--- START ---

def AttachState.code : AttachState → Nat
  | .absent => 0
  | .present => 1
  | .lost => 2

def PanelClass.code : PanelClass → Nat
  | .small => 0
  | .medium => 1
  | .large => 2

def PanelClass.ofCode : Nat → Option PanelClass
  | 0 => some .small
  | 1 => some .medium
  | 2 => some .large
  | _ => none

def SlotKind.code : SlotKind → Nat
  | .route => 0
  | .programme => 1
  | .notice => 2
  | .muster => 3

def MusterState.code : MusterState → Nat
  | .normal => 0
  | .drill => 1
  | .alarm => 2
  | .standDown => 3

def MusterKind.code : MusterKind → Nat
  | .nothing => 0
  | .drill => 1
  | .alarm => 2

def LastCause.code : LastCause → Nat
  | .nothing => 0
  | .request => 1
  | .alarmIn => 2
  | .drillLimit => 3
  | .completion => 4

def TableName.code : TableName → Nat
  | .node => 0
  | .edge => 1
  | .target => 2
  | .cabin => 3
  | .entry => 4
  | .screen => 5

def TableName.ofCode : Nat → Option TableName
  | 0 => some .node
  | 1 => some .edge
  | 2 => some .target
  | 3 => some .cabin
  | 4 => some .entry
  | 5 => some .screen
  | _ => none

def LoadEnding.code : LoadEnding → Nat
  | .nothing => 0
  | .inProgress => 1
  | .completed => 2
  | .aborted => 3
  | .restarted => 4

def ResetCause.code : ResetCause → Nat
  | .powerOn => 0
  | .pin => 1
  | .warm => 2

/-- The result codes (10 section 10.2). -/
def Result.code : Result → Nat
  | .done => 0x00
  | .notFound => 0x01
  | .exists_ => 0x02
  | .full => 0x03
  | .degree => 0x04
  | .inUse => 0x05
  | .badField => 0x06
  | .refusedState => 0x07
  | .busy => 0x08
  | .badFrame => 0x09
  | .unknownRequest => 0x0A
  | .end_ => 0x0B
  | .empty => 0x0C
  | .noAnswer => 0x0D

/-- The outcomes of DONE answers. -/
inductive Outcome where
  | created | amended | unchanged | changed | retired | cancelled
  deriving DecidableEq, Repr

def Outcome.code : Outcome → Nat
  | .created => 0
  | .amended => 1
  | .unchanged => 2
  | .changed => 3
  | .retired => 4
  | .cancelled => 5

/-- The causes that refusals name (10 section 10.2, after R189). -/
inductive Cause where
  | length | check | vacant | station | node | plate | number | anchor | kind | target | list | times
  | past | venue | alarm | alarmIn | normal | loading | ended
  deriving DecidableEq, Repr

def Cause.code : Cause → Nat
  | .length => 0
  | .check => 1
  | .vacant => 2
  | .station => 3
  | .node => 4
  | .plate => 5
  | .number => 6
  | .anchor => 7
  | .kind => 8
  | .target => 9
  | .list => 10
  | .times => 11
  | .past => 12
  | .venue => 13
  | .alarm => 14
  | .alarmIn => 15
  | .normal => 16
  | .loading => 17
  | .ended => 18

/-! ### Fields of answers (10 section 10.1) -/

/-- A yes-or-no figure. -/
def yesNo (b : Bool) : List Byte := u8 (if b then 1 else 0)

/-- A node or edge id, NONE as 0xFFFF. -/
def optId (x : Option Nat) : List Byte := u16 (x.getD 0xFFFF)

/-- A one-byte field whose absence is sent as 0xFF: target ids, letters, leave directions, arrows. -/
def optByte (x : Option Nat) : List Byte := u8 (x.getD 0xFF)

/-- A catalogue number, absent as 0. -/
def optCatalogue (x : Option Nat) : List Byte := u16 (x.getD 0)

/-- A ship minute, UNSET as 0xFFFFFF. -/
def optMinute (x : Option Nat) : List Byte := u24 (x.getD 0xFFFFFF)

/-- A plate address, absent as trunk 0xFF and address 0. -/
def optPlate : Option PlateAddress → List Byte
  | none => [0xFF#8, 0#8]
  | some p => u8 p.trunk.val ++ u8 p.address

/-- A two-byte value behind its presence byte. The value bytes of an absent one are free (log 6). -/
def presence (fresh pos : Nat) : Option Word16 → List Byte
  | some w => [1#8] ++ u16 w.toNat
  | none => [0#8, Config.freeByte fresh pos, Config.freeByte fresh (pos + 1)]

/-- A label: its length, then its characters. -/
def labelBytes (l : List Word16) : List Byte := u8 l.length ++ l.flatMap fun c => u16 c.toNat

/-! ### Answers of the owning blocks -/

/-- What the owning block answers: the result code and the body (R174). -/
structure Reply where
  result : Result
  body : List Byte
  deriving DecidableEq, Repr

/-- DONE with a body. -/
def Reply.done (body : List Byte) : Reply := { result := .done, body }

/-- A refusal whose rule names no cause. -/
def Reply.refuse (r : Result) : Reply := { result := r, body := [] }

/-- A refusal that carries a cause byte. -/
def Reply.because (r : Result) (c : Cause) : Reply := { result := r, body := u8 c.code }

/-! ### Readers -/

/-- Reads a 1-byte field. -/
def take8 : List Byte → Option (Nat × List Byte)
  | b :: r => some (b.toNat, r)
  | [] => none

/-- Reads a 2-byte field. -/
def take16 : List Byte → Option (Nat × List Byte)
  | h :: l :: r => some (rd16 h l, r)
  | _ => none

/-- Reads a 3-byte field. -/
def take24 : List Byte → Option (Nat × List Byte)
  | h :: m :: l :: r => some (rd24 h m l, r)
  | _ => none

/-- Reads `n` 1-byte fields. -/
def takeBytes : Nat → List Byte → Option (List Nat × List Byte)
  | 0, r => some ([], r)
  | _ + 1, [] => none
  | n + 1, b :: r => (takeBytes n r).map fun (xs, rest) => (b.toNat :: xs, rest)

/-- Reads `n` characters. -/
def takeChars : Nat → List Byte → Option (List Word16 × List Byte)
  | 0, r => some ([], r)
  | n + 1, h :: l :: r => (takeChars n r).map fun (xs, rest) => ((h ++ l) :: xs, rest)
  | _ + 1, _ => none

/-- Reads a label by its count byte. -/
def takeLabel : List Byte → Option (List Word16 × List Byte)
  | n :: r => takeChars n.toNat r
  | [] => none

/-- Reads a language map or a shown list by its count byte. -/
def takeList : List Byte → Option (List Nat × List Byte)
  | n :: r => takeBytes n.toNat r
  | [] => none

/-- Reads a plate address: the trunk byte and the address byte. -/
def takePlate : List Byte → Option ((Nat × Nat) × List Byte)
  | t :: a :: r => some ((t.toNat, a.toNat), r)
  | _ => none

/-- Reads a field only if its mask bit is 1 (R190). -/
def takeIf {α : Type} (named : Bool) (take : List Byte → Option (α × List Byte)) (b : List Byte) :
    Option (Option α × List Byte) :=
  if named then (take b).map fun (x, r) => (some x, r) else some (none, b)

/-- The whole body has been read. -/
def whole {α : Type} : Option (α × List Byte) → Option α
  | some (x, []) => some x
  | _ => none

/-! ### Bodies of fixed length -/

/-- An empty body. -/
def body0 : List Byte → Option Unit
  | [] => some ()
  | _ => none

/-- One 1-byte field. -/
def body1 : List Byte → Option Nat
  | [a] => some a.toNat
  | _ => none

/-- One 2-byte field. -/
def body2 : List Byte → Option Nat
  | [h, l] => some (rd16 h l)
  | _ => none

/-- A 2-byte field, then a 1-byte field. -/
def body21 : List Byte → Option (Nat × Nat)
  | [h, l, a] => some (rd16 h l, a.toNat)
  | _ => none

/-- A 1-byte field, then a 2-byte field. -/
def body12 : List Byte → Option (Nat × Nat)
  | [a, h, l] => some (a.toNat, rd16 h l)
  | _ => none

/-- Two 1-byte fields. -/
def body11 : List Byte → Option (Nat × Nat)
  | [a, b] => some (a.toNat, b.toNat)
  | _ => none

/-- A 3-byte field, then a 1-byte field. -/
def body31 : List Byte → Option (Nat × Nat)
  | [h, m, l, a] => some (rd24 h m l, a.toNat)
  | _ => none

structure NodeBody where
  id : Nat
  deck : Nat
  zone : Nat
  deriving DecidableEq, Repr

def parseNode : List Byte → Option NodeBody
  | [i1, i0, d, z] => some { id := rd16 i1 i0, deck := d.toNat, zone := z.toNat }
  | _ => none

structure EdgeBody where
  id : Nat
  endA : Nat
  endB : Nat
  length : Nat
  kind : Nat
  leaveA : Nat
  leaveB : Nat
  flags : Nat
  deriving DecidableEq, Repr

def parseEdge : List Byte → Option EdgeBody
  | [i1, i0, a1, a0, b1, b0, l1, l0, k, la, lb, f] =>
    some { id := rd16 i1 i0, endA := rd16 a1 a0, endB := rd16 b1 b0, length := rd16 l1 l0,
           kind := k.toNat, leaveA := la.toNat, leaveB := lb.toNat, flags := f.toNat }
  | _ => none

structure RouteAskBody where
  origin : Nat
  target : Nat
  profile : Nat
  trace : Nat
  facing : Nat
  deriving DecidableEq, Repr

def parseRouteAsk : List Byte → Option RouteAskBody
  | [f1, f0, t, p, tr, fc] =>
    some { origin := rd16 f1 f0, target := t.toNat, profile := p.toNat, trace := tr.toNat,
           facing := fc.toNat }
  | _ => none

structure TargetBody where
  id : Nat
  kind : Nat
  anchor : Nat
  label : Nat
  letter : Nat
  capacity : Nat
  deriving DecidableEq, Repr

def parseTarget : List Byte → Option TargetBody
  | [i, k, a1, a0, l1, l0, lt, c1, c0] =>
    some { id := i.toNat, kind := k.toNat, anchor := rd16 a1 a0, label := rd16 l1 l0,
           letter := lt.toNat, capacity := rd16 c1 c0 }
  | _ => none

structure EntryBody where
  id : Nat
  start : Nat
  finish : Nat
  venue : Nat
  title : Nat
  category : Nat
  fill : Nat
  deriving DecidableEq, Repr

def parseEntry : List Byte → Option EntryBody
  | [i1, i0, s2, s1, s0, e2, e1, e0, v, t1, t0, c, f] =>
    some { id := rd16 i1 i0, start := rd24 s2 s1 s0, finish := rd24 e2 e1 e0, venue := v.toNat,
           title := rd16 t1 t0, category := c.toNat, fill := f.toNat }
  | _ => none

/-- CABIN_GET: selector, then three bytes that the selector reads. -/
structure CabinGetBody where
  selector : Nat
  first : Nat
  second : Nat
  third : Nat
  deriving DecidableEq, Repr

def parseCabinGet : List Byte → Option CabinGetBody
  | [s, a, b, c] => some { selector := s.toNat, first := a.toNat, second := b.toNat, third := c.toNat }
  | _ => none

structure NoticeSetBody where
  reach : Nat
  link : Nat
  address : Nat
  deck : Nat
  notice : Nat
  policy : Nat
  deriving DecidableEq, Repr

def parseNoticeSet : List Byte → Option NoticeSetBody
  | [r, l, a, d, n1, n0, p] =>
    some { reach := r.toNat, link := l.toNat, address := a.toNat, deck := d.toNat,
           notice := rd16 n1 n0, policy := p.toNat }
  | _ => none

/-! ### Bodies of variable length -/

structure CabinBody where
  deck : Nat
  number : Nat
  doorNode : Nat
  plate : Nat × Nat
  berths : Nat
  occupancy : Nat
  privacy : Nat
  language : Nat
  message : Nat
  primary : Nat
  alternate : Nat
  label : List Word16
  deriving DecidableEq, Repr

def parseCabin (b : List Byte) : Option CabinBody := do
  let (deck, b) ← take8 b
  let (number, b) ← take16 b
  let (doorNode, b) ← take16 b
  let (plate, b) ← takePlate b
  let (berths, b) ← take8 b
  let (occupancy, b) ← take8 b
  let (privacy, b) ← take8 b
  let (language, b) ← take8 b
  let (message, b) ← take16 b
  let (primary, b) ← take8 b
  let (alternate, b) ← take8 b
  let label ← whole (takeLabel b)
  some { deck, number, doorNode, plate, berths, occupancy, privacy, language, message, primary,
         alternate, label }

structure ScreenBody where
  link : Nat
  address : Nat
  node : Nat
  facing : Nat
  flags : Nat
  scope : Nat
  override : Nat
  notice : Nat
  policies : Nat
  languages : List Nat
  shown : List Nat
  deriving DecidableEq, Repr

def parseScreen (b : List Byte) : Option ScreenBody := do
  let (link, b) ← take8 b
  let (address, b) ← take8 b
  let (node, b) ← take16 b
  let (facing, b) ← take8 b
  let (flags, b) ← take8 b
  let (scope, b) ← take8 b
  let (override, b) ← take8 b
  let (notice, b) ← take16 b
  let (policies, b) ← take8 b
  let (languages, b) ← takeList b
  let shown ← whole (takeList b)
  some { link, address, node, facing, flags, scope, override, notice, policies, languages, shown }

/-- CABIN_AMEND (R190): the key, the mask and the fields named. -/
structure CabinAmendBody where
  deck : Nat
  number : Nat
  mask : Nat
  doorNode : Option Nat
  plate : Option (Nat × Nat)
  berths : Option Nat
  occupancy : Option Nat
  label : Option (List Word16)
  language : Option Nat
  message : Option Nat
  primary : Option Nat
  alternate : Option Nat
  privacy : Option Nat
  service : Option Nat
  deriving DecidableEq, Repr

def parseCabinAmend (b : List Byte) : Option CabinAmendBody := do
  let (deck, b) ← take8 b
  let (number, b) ← take16 b
  let (mask, b) ← take16 b
  let (doorNode, b) ← takeIf (mask.testBit 0) take16 b
  let (plate, b) ← takeIf (mask.testBit 1) takePlate b
  let (berths, b) ← takeIf (mask.testBit 2) take8 b
  let (occupancy, b) ← takeIf (mask.testBit 3) take8 b
  let (label, b) ← takeIf (mask.testBit 4) takeLabel b
  let (language, b) ← takeIf (mask.testBit 5) take8 b
  let (message, b) ← takeIf (mask.testBit 6) take16 b
  let (primary, b) ← takeIf (mask.testBit 7) take8 b
  let (alternate, b) ← takeIf (mask.testBit 8) take8 b
  let (privacy, b) ← takeIf (mask.testBit 9) take8 b
  let service ← whole (takeIf (mask.testBit 10) take8 b)
  some { deck, number, mask, doorNode, plate, berths, occupancy, label, language, message, primary,
         alternate, privacy, service }

/-- EVENT_AMEND (R190). -/
structure EntryAmendBody where
  id : Nat
  mask : Nat
  start : Option Nat
  finish : Option Nat
  venue : Option Nat
  title : Option Nat
  category : Option Nat
  fill : Option Nat
  moved : Option Nat
  deriving DecidableEq, Repr

def parseEntryAmend (b : List Byte) : Option EntryAmendBody := do
  let (id, b) ← take16 b
  let (mask, b) ← take16 b
  let (start, b) ← takeIf (mask.testBit 0) take24 b
  let (finish, b) ← takeIf (mask.testBit 1) take24 b
  let (venue, b) ← takeIf (mask.testBit 2) take8 b
  let (title, b) ← takeIf (mask.testBit 3) take16 b
  let (category, b) ← takeIf (mask.testBit 4) take8 b
  let (fill, b) ← takeIf (mask.testBit 5) take8 b
  let moved ← whole (takeIf (mask.testBit 6) take8 b)
  some { id, mask, start, finish, venue, title, category, fill, moved }

/-- SCREEN_AMEND (R190). -/
structure ScreenAmendBody where
  link : Nat
  address : Nat
  mask : Nat
  node : Option Nat
  facing : Option Nat
  flags : Option Nat
  scope : Option Nat
  override : Option Nat
  notice : Option Nat
  policies : Option Nat
  languages : Option (List Nat)
  shown : Option (List Nat)
  deriving DecidableEq, Repr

--- END ---

Using the data above, reproduce exactly the lines from the line that contains "berths : Option Nat" through the line that contains "let (berths, b) ← takeIf", including both.

  berths : Option Nat
  occupancy : Option Nat
  label : Option (List Word16)
  language : Option Nat
  message : Option Nat
  primary : Option Nat
  alternate : Option Nat
  privacy : Option Nat
  service : Option Nat
  deriving DecidableEq, Repr

def parseCabinAmend (b : List Byte) : Option CabinAmendBody := do
  let (deck, b) ← take8 b
  let (number, b) ← take16 b
  let (mask, b) ← take16 b
  let (doorNode, b) ← takeIf (mask.testBit 0) take16 b
  let (plate, b) ← takeIf (mask.testBit 1) takePlate b
  let (berths, b) ← takeIf (mask.testBit 2) take8 b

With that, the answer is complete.